Of all the entries below, only the lines from the one with "-- ==== Sys2Proof/Safety.lean" up to and including the one with "canonical form. -/" are to be duplicated exactly.

### MATERIAL SHOWN
______

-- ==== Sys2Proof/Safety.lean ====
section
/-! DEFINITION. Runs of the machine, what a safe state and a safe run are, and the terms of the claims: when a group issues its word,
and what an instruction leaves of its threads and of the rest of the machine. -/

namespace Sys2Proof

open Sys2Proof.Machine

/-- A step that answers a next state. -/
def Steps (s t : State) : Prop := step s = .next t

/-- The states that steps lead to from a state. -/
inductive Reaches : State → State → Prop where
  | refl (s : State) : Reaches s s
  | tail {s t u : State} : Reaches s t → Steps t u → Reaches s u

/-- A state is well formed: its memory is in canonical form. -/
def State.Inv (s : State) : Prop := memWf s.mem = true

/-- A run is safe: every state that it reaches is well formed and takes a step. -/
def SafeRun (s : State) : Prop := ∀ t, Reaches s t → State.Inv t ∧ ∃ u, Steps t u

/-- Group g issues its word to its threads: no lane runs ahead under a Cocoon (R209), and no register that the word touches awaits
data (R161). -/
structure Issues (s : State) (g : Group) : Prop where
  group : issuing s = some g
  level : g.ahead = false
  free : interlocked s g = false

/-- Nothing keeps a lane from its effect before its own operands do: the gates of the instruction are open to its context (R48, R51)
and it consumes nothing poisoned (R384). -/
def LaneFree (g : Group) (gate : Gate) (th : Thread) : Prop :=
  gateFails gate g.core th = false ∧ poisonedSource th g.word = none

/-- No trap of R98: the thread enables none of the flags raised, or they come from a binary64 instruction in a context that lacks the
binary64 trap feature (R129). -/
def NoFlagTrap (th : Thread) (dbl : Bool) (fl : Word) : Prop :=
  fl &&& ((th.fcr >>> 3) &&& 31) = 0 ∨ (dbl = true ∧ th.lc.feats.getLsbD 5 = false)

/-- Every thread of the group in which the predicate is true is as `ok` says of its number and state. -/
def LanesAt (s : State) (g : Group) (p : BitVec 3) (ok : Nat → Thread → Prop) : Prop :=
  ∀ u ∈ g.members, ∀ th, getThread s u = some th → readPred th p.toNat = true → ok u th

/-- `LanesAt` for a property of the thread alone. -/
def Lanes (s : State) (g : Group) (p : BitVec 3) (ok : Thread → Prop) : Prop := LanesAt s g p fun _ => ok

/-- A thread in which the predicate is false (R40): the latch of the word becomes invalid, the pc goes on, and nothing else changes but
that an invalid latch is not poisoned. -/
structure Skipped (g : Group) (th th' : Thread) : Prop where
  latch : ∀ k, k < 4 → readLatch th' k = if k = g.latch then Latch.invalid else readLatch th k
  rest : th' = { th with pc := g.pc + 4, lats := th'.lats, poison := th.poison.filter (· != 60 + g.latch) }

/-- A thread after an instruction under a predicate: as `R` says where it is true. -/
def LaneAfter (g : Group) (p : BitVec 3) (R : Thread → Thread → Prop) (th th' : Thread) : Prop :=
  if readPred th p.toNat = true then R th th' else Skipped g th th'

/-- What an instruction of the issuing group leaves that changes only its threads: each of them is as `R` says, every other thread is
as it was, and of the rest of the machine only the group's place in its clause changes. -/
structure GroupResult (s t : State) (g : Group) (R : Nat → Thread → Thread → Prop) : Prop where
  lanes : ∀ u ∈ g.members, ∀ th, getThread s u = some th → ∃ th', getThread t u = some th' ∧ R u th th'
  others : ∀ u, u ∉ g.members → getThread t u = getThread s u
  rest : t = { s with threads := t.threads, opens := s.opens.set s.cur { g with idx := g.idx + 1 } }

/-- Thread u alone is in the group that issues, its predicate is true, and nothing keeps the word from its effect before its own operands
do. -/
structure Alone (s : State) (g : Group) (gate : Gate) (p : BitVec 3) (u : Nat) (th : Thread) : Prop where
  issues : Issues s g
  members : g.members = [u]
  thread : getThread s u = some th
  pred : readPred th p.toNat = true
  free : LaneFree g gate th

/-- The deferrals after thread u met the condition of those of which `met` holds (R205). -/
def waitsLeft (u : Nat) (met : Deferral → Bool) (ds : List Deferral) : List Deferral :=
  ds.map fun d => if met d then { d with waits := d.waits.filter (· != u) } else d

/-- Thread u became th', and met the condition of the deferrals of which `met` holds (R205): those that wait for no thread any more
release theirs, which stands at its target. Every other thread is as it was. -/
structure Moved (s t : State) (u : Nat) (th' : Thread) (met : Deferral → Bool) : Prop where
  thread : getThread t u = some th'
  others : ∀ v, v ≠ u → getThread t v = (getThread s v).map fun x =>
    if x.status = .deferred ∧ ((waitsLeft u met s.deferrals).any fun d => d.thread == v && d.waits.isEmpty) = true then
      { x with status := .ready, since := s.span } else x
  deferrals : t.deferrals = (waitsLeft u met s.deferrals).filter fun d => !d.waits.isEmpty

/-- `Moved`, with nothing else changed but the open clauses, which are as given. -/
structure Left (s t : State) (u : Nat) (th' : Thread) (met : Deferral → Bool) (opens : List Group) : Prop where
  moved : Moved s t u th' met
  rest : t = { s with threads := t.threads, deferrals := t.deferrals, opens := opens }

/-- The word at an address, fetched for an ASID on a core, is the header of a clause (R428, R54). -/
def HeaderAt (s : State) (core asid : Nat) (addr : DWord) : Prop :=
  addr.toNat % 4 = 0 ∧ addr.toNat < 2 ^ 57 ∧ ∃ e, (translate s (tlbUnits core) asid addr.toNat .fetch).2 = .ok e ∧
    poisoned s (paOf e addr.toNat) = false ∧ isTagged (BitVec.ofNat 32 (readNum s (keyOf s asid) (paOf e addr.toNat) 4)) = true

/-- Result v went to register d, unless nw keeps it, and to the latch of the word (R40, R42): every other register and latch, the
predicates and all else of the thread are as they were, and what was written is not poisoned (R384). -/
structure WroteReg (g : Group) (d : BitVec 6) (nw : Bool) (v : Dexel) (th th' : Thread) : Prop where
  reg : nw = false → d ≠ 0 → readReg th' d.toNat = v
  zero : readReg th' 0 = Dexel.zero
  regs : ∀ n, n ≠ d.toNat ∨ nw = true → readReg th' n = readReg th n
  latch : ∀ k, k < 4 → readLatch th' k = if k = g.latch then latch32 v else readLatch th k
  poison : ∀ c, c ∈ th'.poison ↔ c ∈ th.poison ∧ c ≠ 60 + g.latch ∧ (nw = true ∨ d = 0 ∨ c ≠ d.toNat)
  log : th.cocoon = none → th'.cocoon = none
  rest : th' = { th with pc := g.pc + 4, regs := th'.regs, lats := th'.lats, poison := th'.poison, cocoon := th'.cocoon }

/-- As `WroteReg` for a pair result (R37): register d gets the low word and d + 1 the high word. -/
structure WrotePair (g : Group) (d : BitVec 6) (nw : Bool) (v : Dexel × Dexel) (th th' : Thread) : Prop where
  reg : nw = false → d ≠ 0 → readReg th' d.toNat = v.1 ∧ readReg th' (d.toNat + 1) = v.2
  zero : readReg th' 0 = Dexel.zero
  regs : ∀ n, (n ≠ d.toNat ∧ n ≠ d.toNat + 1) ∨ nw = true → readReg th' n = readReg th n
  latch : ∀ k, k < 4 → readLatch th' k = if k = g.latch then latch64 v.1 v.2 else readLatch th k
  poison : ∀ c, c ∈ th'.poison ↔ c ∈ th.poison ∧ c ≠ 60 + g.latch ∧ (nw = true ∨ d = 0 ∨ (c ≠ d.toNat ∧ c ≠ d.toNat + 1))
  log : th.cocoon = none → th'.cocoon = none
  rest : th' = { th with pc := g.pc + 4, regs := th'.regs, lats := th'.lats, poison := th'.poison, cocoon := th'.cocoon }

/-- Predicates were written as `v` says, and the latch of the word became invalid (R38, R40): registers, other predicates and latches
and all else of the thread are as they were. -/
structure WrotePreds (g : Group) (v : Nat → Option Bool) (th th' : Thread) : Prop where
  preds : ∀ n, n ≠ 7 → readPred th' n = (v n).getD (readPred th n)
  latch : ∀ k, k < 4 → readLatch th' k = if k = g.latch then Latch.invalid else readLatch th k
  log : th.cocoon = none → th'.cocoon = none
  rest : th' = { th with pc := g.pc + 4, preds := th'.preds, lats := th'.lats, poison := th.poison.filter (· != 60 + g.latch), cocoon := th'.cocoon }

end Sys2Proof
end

______

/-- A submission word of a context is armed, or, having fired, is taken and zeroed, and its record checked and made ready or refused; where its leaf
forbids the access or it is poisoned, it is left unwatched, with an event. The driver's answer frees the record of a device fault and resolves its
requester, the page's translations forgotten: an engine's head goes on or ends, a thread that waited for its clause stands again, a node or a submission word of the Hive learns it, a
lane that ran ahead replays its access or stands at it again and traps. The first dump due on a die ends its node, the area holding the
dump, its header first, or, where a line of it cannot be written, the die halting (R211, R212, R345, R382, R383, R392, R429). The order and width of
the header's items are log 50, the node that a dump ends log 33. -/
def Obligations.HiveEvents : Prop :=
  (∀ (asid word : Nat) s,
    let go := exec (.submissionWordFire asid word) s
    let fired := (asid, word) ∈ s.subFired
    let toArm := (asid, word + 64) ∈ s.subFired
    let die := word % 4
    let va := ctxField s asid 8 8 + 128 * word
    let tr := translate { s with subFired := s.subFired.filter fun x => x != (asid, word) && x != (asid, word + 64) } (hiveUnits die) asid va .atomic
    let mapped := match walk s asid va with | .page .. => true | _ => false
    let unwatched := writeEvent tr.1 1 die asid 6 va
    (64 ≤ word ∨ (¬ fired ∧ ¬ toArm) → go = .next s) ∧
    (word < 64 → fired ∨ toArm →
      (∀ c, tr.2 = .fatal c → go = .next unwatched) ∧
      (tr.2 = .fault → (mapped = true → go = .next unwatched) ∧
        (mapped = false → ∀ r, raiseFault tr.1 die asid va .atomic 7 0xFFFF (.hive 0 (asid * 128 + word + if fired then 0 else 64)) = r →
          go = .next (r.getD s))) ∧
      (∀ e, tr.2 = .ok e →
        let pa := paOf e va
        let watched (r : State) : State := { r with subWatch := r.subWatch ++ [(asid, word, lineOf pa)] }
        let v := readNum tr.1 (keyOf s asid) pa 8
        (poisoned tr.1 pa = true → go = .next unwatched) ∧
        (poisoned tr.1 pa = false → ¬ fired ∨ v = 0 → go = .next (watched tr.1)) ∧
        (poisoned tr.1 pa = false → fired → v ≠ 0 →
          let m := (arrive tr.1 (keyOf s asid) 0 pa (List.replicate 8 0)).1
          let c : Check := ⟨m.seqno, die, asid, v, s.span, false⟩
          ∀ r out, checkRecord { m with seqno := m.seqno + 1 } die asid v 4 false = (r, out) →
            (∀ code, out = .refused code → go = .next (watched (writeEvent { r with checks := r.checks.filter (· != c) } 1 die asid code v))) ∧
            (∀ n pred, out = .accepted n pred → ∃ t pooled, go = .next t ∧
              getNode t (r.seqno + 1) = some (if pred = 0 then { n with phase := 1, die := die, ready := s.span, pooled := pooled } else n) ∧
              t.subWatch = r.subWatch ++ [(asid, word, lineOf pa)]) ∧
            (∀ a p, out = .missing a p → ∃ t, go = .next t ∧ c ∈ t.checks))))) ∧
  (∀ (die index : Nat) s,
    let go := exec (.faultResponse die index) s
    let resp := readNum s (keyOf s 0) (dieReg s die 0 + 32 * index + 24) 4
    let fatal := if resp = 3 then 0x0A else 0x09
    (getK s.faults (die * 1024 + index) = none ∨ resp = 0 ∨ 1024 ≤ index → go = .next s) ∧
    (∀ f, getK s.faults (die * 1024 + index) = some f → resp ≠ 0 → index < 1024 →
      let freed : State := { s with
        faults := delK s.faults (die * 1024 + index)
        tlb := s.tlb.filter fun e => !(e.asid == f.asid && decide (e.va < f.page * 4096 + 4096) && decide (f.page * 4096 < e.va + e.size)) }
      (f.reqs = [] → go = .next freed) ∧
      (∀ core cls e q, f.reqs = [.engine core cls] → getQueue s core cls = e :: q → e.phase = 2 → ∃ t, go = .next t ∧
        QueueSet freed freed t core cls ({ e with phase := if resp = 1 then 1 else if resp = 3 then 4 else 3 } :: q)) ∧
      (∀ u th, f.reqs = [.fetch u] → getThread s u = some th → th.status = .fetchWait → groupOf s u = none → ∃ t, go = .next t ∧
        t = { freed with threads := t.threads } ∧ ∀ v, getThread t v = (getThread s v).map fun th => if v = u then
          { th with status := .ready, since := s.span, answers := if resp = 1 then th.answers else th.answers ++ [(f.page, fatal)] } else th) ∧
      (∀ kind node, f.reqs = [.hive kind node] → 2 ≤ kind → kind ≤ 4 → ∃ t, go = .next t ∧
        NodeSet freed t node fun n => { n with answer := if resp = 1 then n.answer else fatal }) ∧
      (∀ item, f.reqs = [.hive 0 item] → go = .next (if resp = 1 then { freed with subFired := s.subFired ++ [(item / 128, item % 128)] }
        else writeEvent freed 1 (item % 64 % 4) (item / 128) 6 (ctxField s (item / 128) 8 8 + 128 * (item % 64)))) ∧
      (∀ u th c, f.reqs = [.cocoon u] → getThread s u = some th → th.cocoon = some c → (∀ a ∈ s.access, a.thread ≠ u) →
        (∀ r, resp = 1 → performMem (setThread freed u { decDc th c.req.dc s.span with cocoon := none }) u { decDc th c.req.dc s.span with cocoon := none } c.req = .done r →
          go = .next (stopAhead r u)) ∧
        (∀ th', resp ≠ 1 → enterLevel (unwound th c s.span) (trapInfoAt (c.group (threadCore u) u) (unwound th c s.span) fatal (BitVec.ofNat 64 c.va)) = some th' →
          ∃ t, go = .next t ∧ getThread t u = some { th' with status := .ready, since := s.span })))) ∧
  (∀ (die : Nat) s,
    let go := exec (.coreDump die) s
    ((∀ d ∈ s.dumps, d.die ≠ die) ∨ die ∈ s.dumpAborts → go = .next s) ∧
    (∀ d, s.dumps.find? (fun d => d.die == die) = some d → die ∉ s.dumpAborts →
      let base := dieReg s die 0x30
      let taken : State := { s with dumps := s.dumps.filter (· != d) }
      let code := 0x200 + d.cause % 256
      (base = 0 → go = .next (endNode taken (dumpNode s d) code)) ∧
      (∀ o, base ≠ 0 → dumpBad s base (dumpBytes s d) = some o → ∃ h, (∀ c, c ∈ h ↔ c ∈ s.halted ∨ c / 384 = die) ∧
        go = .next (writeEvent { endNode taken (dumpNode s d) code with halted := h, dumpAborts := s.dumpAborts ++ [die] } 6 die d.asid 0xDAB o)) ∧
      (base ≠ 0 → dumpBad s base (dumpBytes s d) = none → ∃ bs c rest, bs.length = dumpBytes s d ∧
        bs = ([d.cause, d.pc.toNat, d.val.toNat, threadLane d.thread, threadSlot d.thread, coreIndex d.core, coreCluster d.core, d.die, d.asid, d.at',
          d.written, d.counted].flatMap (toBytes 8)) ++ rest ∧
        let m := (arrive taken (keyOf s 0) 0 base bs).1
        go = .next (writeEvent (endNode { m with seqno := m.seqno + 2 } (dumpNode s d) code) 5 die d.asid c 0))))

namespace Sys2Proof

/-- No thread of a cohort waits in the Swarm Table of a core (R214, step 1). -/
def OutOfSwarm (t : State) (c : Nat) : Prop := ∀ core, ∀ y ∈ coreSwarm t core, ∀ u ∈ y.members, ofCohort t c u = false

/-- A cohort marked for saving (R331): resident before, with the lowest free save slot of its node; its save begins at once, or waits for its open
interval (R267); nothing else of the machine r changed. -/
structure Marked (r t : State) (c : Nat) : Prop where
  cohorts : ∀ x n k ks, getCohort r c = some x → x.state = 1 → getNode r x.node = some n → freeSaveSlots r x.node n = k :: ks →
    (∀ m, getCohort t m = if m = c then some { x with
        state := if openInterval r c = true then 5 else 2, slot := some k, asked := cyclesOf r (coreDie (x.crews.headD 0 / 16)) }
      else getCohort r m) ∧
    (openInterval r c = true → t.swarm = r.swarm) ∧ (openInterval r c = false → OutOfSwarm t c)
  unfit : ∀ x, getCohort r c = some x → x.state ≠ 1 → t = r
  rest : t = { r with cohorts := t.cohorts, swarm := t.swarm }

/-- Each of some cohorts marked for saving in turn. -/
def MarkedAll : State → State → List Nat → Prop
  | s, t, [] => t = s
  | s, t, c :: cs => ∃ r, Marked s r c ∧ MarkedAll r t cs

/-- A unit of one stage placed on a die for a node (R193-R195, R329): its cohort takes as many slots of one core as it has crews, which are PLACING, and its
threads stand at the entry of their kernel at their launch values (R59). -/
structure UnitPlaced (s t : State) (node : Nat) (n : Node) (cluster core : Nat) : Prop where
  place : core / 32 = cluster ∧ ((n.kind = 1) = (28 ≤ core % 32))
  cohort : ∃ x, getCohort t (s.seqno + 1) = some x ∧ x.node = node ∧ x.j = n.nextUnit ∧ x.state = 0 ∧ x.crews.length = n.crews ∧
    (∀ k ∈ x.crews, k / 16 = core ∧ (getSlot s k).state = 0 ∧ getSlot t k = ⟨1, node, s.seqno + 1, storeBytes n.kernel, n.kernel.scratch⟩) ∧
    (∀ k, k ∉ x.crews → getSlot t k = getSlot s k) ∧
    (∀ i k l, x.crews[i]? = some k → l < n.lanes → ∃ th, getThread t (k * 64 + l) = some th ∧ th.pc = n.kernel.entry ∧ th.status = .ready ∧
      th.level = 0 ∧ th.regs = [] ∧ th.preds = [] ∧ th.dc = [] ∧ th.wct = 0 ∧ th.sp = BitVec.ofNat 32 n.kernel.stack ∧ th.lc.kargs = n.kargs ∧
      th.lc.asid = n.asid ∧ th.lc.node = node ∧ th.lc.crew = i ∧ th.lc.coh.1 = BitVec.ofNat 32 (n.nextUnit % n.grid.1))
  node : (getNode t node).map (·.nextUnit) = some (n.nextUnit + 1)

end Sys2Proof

______

### OUTPUT BELOW
-- ==== Sys2Proof/Safety.lean ====
section
/-! DEFINITION. Runs of the machine, what a safe state and a safe run are, and the terms of the claims: when a group issues its word,
and what an instruction leaves of its threads and of the rest of the machine. -/

namespace Sys2Proof

open Sys2Proof.Machine

/-- A step that answers a next state. -/
def Steps (s t : State) : Prop := step s = .next t

/-- The states that steps lead to from a state. -/
inductive Reaches : State → State → Prop where
  | refl (s : State) : Reaches s s
  | tail {s t u : State} : Reaches s t → Steps t u → Reaches s u

/-- A state is well formed: its memory is in canonical form. -/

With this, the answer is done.